TASK DESCRIPTION: Look for the line containing "namespace Sys2Proof" in the entries below, then print that line and all that follow it exactly.
+ + + + +
-- ==== Sys2Proof/Word.lean ====
section
/-! DEFINITION. The words of the BPFC: the widths the spec gives its registers, buffers and port (00_scope.md section 5,
10_state.md R20, 20_memory.md R60). -/

namespace Sys2Proof

/-- One byte of a buffer, of the configuration or of a frame (`u8`). -/
abbrev Byte := BitVec 8

/-- A 32-bit register or command word (`u32`). -/
abbrev Word := BitVec 32

/-- An address of the host port: 12 bits, one byte each (20_memory.md R60). -/
abbrev Addr := BitVec 12

/-- A bit cursor, `WCUR` or `RCUR` (10_state.md R25, R26). -/
abbrev Cursor := BitVec 12

/-- A frame length, `TXLEN` or `RXLEN` (10_state.md R27, R28). -/
abbrev FrameLen := BitVec 9

end Sys2Proof
end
+ + + + +
TASK RESPONSE:
namespace Sys2Proof

/-- One byte of a buffer, of the configuration or of a frame (`u8`). -/
abbrev Byte := BitVec 8

/-- A 32-bit register or command word (`u32`). -/
abbrev Word := BitVec 32

/-- An address of the host port: 12 bits, one byte each (20_memory.md R60). -/
abbrev Addr := BitVec 12

/-- A bit cursor, `WCUR` or `RCUR` (10_state.md R25, R26). -/
abbrev Cursor := BitVec 12

/-- A frame length, `TXLEN` or `RXLEN` (10_state.md R27, R28). -/
abbrev FrameLen := BitVec 9

end Sys2Proof
end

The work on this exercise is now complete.